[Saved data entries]
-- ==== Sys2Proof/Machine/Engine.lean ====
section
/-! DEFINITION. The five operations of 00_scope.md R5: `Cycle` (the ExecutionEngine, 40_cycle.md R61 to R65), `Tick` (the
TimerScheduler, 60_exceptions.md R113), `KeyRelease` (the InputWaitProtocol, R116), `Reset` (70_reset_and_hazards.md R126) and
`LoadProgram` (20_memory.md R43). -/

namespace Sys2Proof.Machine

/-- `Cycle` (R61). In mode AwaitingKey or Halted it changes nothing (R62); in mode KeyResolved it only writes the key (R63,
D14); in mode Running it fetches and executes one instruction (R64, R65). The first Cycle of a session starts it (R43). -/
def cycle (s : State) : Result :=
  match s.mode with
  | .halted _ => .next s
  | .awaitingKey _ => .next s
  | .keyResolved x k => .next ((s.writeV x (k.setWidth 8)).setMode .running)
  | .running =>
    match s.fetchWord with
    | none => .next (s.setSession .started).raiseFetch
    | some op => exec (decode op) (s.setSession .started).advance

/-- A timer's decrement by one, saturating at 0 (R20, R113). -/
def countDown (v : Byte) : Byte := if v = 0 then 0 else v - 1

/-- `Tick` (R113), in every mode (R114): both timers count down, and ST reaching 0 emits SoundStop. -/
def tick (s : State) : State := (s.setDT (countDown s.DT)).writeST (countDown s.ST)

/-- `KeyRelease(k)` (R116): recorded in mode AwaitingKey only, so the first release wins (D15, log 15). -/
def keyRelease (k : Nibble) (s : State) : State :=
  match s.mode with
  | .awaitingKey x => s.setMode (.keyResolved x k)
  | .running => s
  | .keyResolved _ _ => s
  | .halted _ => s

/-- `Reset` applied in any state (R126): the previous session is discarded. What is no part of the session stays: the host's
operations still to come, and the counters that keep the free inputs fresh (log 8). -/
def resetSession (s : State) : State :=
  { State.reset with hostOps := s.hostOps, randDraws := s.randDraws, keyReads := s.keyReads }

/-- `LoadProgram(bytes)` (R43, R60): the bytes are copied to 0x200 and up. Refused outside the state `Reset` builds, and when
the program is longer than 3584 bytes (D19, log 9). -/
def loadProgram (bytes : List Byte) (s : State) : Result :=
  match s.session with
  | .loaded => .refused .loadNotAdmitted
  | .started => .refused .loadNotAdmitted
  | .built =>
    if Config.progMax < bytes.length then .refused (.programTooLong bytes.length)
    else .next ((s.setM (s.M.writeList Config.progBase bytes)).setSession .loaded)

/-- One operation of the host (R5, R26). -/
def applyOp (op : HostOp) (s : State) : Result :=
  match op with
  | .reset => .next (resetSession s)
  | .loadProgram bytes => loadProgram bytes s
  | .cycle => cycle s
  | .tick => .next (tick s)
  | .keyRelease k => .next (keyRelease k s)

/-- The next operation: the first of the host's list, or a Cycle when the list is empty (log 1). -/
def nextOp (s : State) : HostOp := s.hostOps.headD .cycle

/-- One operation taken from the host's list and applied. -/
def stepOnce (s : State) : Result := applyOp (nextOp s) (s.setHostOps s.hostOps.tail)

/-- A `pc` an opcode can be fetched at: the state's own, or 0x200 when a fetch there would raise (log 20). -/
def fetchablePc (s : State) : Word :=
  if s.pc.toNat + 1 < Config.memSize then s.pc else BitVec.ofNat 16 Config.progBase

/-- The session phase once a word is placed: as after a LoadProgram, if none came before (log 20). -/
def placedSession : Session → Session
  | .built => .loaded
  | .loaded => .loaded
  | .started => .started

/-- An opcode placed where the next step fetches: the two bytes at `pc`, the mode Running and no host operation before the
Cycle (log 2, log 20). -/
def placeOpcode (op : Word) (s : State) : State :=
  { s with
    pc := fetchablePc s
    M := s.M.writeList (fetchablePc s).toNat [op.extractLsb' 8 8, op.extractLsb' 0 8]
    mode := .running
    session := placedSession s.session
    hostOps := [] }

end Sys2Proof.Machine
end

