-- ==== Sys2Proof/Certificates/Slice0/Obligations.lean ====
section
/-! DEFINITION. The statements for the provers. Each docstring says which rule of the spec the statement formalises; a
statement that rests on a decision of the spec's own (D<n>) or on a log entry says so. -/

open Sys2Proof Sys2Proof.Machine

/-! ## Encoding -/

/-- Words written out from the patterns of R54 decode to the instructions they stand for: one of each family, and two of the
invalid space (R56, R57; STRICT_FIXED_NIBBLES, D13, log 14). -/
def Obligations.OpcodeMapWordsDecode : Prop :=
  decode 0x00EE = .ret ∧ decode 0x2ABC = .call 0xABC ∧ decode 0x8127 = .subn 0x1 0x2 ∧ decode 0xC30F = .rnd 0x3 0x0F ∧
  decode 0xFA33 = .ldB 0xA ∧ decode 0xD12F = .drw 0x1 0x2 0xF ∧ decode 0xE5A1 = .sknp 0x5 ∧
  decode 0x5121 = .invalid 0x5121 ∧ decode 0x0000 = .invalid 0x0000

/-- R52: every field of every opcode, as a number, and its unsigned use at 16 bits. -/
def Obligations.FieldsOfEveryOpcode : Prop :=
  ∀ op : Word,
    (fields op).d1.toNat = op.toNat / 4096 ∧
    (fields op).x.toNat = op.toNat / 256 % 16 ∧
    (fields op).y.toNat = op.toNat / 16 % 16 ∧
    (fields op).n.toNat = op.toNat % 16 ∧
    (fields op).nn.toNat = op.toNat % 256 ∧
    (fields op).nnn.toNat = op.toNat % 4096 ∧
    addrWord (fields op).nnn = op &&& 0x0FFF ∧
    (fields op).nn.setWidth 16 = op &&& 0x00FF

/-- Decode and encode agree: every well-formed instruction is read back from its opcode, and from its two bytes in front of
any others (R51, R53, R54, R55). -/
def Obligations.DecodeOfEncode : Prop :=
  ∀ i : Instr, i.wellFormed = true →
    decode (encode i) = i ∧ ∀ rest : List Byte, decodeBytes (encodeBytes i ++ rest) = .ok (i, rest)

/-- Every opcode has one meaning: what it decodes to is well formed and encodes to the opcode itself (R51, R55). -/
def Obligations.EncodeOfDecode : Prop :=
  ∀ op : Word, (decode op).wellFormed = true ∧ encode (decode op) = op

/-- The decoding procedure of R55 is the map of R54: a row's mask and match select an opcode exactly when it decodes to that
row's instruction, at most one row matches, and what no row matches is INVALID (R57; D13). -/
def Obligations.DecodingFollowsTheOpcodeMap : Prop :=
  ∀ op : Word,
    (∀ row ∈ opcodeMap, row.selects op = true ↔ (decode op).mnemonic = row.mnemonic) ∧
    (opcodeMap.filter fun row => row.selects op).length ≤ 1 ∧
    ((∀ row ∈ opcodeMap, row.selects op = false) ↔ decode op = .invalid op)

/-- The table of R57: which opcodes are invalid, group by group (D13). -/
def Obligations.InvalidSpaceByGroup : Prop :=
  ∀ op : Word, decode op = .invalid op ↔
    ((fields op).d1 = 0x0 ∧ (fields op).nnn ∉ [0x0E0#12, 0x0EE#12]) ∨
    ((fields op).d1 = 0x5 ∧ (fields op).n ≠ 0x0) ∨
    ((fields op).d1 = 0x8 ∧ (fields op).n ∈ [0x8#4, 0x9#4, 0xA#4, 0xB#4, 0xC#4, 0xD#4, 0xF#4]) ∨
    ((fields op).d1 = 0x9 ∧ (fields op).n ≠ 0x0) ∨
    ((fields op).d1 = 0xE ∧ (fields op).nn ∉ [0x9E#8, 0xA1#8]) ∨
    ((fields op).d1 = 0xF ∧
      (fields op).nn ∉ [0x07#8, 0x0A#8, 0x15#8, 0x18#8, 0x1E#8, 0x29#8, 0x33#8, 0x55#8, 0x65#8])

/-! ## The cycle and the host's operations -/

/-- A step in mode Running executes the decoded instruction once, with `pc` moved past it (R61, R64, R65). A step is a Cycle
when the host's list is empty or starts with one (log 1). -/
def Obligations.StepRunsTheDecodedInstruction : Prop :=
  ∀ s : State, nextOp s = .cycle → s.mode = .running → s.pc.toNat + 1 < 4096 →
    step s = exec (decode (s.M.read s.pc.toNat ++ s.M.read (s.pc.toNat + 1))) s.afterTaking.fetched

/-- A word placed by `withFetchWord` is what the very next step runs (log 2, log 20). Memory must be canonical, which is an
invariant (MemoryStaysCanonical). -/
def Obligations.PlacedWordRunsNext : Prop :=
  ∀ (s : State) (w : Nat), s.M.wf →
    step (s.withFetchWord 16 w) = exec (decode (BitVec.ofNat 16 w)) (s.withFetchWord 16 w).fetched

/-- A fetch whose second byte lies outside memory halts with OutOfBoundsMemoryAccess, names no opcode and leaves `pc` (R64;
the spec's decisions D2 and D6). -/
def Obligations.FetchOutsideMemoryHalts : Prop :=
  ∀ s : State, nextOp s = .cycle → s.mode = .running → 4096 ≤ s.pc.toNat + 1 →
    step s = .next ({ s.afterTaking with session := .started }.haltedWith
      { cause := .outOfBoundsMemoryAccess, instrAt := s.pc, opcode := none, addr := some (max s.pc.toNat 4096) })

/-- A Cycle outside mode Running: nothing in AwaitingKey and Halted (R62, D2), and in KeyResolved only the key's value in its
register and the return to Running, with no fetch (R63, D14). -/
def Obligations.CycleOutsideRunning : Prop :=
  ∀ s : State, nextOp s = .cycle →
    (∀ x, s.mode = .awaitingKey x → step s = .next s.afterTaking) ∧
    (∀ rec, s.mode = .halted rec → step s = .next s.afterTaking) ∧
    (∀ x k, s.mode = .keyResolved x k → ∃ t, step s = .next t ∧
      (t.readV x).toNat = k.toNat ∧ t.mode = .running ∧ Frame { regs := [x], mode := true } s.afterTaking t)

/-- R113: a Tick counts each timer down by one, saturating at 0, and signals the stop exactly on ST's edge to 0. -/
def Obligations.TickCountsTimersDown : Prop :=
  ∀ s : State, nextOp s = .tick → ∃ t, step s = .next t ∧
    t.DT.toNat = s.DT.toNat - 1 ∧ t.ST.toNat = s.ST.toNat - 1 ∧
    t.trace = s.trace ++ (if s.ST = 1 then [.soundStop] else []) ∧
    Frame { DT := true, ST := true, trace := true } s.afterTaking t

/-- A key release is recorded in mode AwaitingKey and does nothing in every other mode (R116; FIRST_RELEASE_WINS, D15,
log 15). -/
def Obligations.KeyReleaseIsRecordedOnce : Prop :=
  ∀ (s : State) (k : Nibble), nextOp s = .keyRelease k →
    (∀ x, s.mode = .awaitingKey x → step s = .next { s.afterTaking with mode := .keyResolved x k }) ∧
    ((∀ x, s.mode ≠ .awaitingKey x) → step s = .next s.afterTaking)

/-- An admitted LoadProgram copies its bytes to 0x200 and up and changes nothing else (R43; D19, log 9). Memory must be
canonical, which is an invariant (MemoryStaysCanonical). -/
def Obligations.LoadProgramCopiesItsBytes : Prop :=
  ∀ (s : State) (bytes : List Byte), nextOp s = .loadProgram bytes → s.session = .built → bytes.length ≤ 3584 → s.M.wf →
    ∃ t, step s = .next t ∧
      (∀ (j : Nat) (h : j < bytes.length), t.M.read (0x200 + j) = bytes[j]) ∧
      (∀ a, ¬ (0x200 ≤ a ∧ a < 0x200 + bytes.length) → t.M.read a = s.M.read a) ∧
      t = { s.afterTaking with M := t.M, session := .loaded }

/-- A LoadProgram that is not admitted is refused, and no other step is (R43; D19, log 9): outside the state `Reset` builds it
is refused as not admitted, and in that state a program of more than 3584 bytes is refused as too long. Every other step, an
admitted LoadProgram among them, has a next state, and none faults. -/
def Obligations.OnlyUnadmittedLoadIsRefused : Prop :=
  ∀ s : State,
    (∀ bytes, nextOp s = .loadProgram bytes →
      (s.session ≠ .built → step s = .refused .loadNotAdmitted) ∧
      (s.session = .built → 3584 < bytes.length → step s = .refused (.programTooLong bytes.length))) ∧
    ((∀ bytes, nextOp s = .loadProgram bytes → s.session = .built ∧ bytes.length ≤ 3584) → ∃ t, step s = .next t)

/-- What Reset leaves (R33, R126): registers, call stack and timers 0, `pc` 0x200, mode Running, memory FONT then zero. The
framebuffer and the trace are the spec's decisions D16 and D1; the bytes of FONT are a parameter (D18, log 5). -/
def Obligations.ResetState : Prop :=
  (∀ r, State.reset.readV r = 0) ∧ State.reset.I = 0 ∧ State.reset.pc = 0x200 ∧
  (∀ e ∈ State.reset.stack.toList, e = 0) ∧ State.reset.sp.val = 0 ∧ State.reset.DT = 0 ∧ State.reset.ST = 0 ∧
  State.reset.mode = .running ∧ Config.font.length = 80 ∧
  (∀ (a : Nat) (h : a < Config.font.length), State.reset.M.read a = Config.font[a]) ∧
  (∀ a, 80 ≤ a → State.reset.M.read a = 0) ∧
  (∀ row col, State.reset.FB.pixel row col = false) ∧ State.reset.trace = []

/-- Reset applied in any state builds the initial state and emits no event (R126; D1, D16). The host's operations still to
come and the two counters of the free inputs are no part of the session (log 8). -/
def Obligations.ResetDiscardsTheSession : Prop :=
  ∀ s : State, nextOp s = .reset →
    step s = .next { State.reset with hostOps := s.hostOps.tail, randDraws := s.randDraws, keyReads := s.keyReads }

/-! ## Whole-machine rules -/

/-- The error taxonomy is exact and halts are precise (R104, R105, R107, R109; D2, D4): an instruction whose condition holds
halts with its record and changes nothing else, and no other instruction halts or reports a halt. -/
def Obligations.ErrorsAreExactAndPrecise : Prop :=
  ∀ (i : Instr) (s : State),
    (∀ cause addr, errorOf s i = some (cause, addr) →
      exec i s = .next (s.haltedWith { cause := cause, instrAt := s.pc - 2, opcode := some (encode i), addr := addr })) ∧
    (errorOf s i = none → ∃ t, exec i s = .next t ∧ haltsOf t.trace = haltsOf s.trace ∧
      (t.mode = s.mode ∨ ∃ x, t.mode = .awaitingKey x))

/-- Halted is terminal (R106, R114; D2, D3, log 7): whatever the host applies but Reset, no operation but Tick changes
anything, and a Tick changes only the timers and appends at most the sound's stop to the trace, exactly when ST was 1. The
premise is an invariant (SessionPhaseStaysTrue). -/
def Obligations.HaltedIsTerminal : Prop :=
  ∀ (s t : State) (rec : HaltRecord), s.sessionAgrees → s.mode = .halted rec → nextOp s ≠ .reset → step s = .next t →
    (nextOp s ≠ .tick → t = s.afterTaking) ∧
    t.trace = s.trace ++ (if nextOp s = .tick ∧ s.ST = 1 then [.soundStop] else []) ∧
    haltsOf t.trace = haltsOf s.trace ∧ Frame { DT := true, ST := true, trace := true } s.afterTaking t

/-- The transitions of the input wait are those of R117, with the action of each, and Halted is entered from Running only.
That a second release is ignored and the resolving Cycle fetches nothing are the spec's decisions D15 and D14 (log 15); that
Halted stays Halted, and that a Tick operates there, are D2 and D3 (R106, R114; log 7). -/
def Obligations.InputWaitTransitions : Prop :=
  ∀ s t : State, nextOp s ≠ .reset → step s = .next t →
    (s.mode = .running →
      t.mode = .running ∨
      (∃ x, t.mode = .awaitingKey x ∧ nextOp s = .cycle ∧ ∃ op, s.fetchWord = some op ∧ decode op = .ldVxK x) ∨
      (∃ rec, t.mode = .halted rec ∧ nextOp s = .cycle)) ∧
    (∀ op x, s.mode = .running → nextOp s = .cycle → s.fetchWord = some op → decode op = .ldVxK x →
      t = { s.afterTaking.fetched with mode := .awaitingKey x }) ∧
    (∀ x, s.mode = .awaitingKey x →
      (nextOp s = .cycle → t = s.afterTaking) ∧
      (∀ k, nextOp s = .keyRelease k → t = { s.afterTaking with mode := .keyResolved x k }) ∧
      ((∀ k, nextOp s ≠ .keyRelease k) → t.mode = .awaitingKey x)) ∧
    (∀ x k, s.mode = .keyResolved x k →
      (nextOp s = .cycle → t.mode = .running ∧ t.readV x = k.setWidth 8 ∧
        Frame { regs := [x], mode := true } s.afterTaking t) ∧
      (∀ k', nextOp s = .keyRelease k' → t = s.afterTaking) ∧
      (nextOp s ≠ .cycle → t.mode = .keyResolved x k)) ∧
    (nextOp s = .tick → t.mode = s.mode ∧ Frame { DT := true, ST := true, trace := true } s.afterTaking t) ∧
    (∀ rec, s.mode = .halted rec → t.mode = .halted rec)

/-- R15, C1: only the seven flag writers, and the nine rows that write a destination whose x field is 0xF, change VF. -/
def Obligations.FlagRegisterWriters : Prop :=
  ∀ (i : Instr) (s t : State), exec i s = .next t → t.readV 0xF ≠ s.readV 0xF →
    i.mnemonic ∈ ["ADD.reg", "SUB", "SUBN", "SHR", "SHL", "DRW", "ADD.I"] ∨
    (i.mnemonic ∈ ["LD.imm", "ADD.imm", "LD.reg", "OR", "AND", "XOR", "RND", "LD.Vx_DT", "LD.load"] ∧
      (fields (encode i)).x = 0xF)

Aim of the exercise. Your reply is to repeat, unchanged, the lines above running from the one with "(fields op).y.toNat = op.toNat" up to and including the one with "op = .invalid op ↔".

Result for this exercise.
    (fields op).y.toNat = op.toNat / 16 % 16 ∧
    (fields op).n.toNat = op.toNat % 16 ∧
    (fields op).nn.toNat = op.toNat % 256 ∧
    (fields op).nnn.toNat = op.toNat % 4096 ∧
    addrWord (fields op).nnn = op &&& 0x0FFF ∧
    (fields op).nn.setWidth 16 = op &&& 0x00FF

/-- Decode and encode agree: every well-formed instruction is read back from its opcode, and from its two bytes in front of
any others (R51, R53, R54, R55). -/
def Obligations.DecodeOfEncode : Prop :=
  ∀ i : Instr, i.wellFormed = true →
    decode (encode i) = i ∧ ∀ rest : List Byte, decodeBytes (encodeBytes i ++ rest) = .ok (i, rest)

/-- Every opcode has one meaning: what it decodes to is well formed and encodes to the opcode itself (R51, R55). -/
def Obligations.EncodeOfDecode : Prop :=
  ∀ op : Word, (decode op).wellFormed = true ∧ encode (decode op) = op

/-- The decoding procedure of R55 is the map of R54: a row's mask and match select an opcode exactly when it decodes to that
row's instruction, at most one row matches, and what no row matches is INVALID (R57; D13). -/
def Obligations.DecodingFollowsTheOpcodeMap : Prop :=
  ∀ op : Word,
    (∀ row ∈ opcodeMap, row.selects op = true ↔ (decode op).mnemonic = row.mnemonic) ∧
    (opcodeMap.filter fun row => row.selects op).length ≤ 1 ∧
    ((∀ row ∈ opcodeMap, row.selects op = false) ↔ decode op = .invalid op)

/-- The table of R57: which opcodes are invalid, group by group (D13). -/
def Obligations.InvalidSpaceByGroup : Prop :=
  ∀ op : Word, decode op = .invalid op ↔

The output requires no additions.